### [Your assignment]
Give the number of lines in the data below that contain "instructions", with no other words.

[[ Material for this task, beginning ]]

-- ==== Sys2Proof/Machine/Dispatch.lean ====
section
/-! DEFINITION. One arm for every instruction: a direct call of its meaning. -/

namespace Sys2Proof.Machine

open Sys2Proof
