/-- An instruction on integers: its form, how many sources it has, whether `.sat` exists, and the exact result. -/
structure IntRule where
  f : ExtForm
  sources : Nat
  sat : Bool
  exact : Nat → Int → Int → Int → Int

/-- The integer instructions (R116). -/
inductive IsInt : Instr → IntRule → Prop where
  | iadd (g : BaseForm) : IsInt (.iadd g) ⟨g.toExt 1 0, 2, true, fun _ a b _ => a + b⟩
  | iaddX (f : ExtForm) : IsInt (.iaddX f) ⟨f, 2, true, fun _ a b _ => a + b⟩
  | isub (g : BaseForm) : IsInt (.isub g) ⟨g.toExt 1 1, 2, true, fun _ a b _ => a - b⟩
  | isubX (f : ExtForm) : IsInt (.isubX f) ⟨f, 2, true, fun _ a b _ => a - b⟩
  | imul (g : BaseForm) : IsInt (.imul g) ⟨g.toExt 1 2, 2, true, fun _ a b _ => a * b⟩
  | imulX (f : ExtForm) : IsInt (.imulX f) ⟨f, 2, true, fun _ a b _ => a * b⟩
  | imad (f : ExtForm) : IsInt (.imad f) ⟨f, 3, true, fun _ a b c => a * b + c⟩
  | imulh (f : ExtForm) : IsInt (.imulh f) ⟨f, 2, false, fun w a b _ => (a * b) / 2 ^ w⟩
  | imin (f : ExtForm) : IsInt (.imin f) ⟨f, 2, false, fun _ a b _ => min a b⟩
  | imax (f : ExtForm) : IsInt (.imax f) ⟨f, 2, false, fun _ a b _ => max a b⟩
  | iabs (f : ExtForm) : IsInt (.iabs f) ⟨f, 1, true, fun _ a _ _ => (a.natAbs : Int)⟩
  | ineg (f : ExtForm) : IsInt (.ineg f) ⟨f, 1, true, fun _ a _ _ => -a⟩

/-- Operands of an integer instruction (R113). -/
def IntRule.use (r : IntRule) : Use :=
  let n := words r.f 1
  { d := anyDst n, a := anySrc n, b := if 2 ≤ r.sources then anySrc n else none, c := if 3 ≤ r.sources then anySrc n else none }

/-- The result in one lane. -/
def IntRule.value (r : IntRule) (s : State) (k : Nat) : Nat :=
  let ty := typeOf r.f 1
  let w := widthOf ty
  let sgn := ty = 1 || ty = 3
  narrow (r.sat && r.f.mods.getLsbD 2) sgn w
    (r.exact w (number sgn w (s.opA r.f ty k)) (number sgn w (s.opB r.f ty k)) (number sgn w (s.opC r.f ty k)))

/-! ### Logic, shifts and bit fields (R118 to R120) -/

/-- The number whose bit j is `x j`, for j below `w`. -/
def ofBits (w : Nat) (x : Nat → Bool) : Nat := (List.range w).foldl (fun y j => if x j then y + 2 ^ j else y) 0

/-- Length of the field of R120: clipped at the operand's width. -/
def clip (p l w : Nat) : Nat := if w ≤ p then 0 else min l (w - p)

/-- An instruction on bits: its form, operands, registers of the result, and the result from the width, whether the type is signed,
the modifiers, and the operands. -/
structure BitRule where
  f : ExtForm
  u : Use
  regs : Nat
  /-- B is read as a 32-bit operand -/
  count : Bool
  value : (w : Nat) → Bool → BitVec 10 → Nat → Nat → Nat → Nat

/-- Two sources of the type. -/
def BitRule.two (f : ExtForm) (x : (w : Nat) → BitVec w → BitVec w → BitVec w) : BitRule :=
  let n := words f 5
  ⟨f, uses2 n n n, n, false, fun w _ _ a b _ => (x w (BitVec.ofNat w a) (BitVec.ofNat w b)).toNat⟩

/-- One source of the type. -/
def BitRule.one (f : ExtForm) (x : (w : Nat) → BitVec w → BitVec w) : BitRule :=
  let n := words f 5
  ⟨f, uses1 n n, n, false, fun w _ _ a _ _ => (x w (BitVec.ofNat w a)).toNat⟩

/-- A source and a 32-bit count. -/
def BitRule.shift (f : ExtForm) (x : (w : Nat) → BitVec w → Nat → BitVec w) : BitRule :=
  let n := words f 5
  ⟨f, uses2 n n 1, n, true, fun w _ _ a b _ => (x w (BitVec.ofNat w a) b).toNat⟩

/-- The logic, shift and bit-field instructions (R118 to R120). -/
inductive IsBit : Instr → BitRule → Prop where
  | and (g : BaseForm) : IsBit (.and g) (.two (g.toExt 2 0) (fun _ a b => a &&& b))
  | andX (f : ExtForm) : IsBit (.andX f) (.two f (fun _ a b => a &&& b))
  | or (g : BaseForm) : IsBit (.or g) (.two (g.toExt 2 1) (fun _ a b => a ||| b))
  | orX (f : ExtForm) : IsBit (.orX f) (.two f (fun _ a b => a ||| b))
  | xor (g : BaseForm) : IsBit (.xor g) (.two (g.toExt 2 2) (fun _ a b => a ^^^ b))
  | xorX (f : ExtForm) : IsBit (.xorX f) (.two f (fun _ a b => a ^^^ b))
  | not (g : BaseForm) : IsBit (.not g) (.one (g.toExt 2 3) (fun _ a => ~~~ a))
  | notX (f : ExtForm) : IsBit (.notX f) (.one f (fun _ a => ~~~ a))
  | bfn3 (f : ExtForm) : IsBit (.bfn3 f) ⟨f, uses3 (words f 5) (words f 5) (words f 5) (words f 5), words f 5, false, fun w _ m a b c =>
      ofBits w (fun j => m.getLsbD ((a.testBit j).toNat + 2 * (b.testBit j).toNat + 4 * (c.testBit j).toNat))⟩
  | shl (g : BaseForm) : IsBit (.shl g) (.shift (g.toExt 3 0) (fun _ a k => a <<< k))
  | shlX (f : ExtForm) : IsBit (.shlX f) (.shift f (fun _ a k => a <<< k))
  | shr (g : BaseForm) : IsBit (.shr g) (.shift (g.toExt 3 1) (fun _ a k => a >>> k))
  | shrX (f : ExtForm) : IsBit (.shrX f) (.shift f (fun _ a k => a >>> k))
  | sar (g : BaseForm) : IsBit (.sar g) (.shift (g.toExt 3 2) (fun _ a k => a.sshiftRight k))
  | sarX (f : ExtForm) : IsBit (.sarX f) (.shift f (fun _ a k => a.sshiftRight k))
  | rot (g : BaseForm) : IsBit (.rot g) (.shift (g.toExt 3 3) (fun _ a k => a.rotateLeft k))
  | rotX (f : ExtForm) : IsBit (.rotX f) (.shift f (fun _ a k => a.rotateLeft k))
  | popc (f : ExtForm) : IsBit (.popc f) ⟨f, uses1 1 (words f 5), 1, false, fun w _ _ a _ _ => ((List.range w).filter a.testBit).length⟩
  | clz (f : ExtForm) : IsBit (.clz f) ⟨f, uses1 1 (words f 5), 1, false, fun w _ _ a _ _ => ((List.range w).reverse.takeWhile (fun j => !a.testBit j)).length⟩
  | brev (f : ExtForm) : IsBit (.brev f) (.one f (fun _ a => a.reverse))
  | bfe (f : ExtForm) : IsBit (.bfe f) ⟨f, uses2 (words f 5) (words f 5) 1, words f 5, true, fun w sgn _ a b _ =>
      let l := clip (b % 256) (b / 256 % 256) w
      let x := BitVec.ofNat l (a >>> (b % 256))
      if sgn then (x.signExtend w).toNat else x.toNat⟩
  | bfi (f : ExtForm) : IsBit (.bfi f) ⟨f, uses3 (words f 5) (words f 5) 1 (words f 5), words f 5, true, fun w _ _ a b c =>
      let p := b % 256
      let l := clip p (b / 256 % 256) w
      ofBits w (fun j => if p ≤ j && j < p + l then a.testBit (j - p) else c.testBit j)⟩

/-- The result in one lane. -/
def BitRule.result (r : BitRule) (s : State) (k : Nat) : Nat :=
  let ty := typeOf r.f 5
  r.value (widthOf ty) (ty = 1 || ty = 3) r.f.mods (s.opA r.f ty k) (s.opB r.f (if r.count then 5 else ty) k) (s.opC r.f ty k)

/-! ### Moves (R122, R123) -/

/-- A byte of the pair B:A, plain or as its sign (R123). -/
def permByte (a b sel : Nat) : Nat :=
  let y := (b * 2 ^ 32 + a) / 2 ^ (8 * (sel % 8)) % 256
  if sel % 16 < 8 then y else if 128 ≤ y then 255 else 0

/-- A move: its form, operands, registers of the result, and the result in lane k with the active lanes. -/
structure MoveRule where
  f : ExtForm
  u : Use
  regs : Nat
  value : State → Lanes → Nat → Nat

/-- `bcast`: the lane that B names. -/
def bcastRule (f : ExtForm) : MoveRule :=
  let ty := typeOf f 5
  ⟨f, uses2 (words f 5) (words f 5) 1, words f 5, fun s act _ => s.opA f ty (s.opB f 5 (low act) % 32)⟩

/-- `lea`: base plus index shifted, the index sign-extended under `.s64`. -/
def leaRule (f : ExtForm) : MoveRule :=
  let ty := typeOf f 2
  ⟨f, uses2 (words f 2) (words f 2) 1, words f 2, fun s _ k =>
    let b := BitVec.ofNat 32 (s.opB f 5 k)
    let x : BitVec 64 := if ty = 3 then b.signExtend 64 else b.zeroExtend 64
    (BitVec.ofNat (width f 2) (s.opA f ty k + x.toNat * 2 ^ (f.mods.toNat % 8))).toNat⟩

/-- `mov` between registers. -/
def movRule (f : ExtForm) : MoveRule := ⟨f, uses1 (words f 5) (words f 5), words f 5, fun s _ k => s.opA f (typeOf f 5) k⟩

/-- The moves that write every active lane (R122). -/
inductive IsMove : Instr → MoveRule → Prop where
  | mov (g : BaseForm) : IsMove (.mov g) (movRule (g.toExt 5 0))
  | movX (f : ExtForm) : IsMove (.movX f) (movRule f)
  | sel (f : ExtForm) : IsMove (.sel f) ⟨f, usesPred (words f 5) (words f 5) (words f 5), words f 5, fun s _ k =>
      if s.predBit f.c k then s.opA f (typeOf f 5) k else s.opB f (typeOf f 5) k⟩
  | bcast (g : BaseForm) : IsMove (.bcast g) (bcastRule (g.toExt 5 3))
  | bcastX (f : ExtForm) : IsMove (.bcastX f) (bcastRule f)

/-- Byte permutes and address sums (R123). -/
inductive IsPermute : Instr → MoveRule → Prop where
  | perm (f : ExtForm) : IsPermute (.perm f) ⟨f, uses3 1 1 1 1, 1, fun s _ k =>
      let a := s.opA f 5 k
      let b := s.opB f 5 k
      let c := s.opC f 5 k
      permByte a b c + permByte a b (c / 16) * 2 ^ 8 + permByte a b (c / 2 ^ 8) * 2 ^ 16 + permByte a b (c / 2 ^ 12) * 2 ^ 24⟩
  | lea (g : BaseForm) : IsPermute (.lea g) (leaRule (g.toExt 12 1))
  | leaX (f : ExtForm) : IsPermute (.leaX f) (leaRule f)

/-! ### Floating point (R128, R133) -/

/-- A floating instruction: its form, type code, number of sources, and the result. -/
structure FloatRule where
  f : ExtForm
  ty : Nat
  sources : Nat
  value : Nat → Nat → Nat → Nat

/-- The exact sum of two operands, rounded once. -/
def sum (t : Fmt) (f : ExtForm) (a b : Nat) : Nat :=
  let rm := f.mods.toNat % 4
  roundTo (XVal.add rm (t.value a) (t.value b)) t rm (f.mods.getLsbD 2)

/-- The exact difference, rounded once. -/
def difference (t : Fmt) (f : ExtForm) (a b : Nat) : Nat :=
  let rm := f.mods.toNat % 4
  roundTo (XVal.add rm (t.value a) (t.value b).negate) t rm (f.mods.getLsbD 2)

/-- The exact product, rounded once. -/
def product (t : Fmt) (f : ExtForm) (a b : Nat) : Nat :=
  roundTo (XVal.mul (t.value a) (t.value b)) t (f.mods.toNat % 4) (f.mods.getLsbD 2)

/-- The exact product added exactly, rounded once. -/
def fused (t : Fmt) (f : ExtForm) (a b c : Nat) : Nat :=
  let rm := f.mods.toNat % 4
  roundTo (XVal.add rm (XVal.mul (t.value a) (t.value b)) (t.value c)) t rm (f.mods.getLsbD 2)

[[ Material for this task, end ]]

### [Solution to the exercise]
2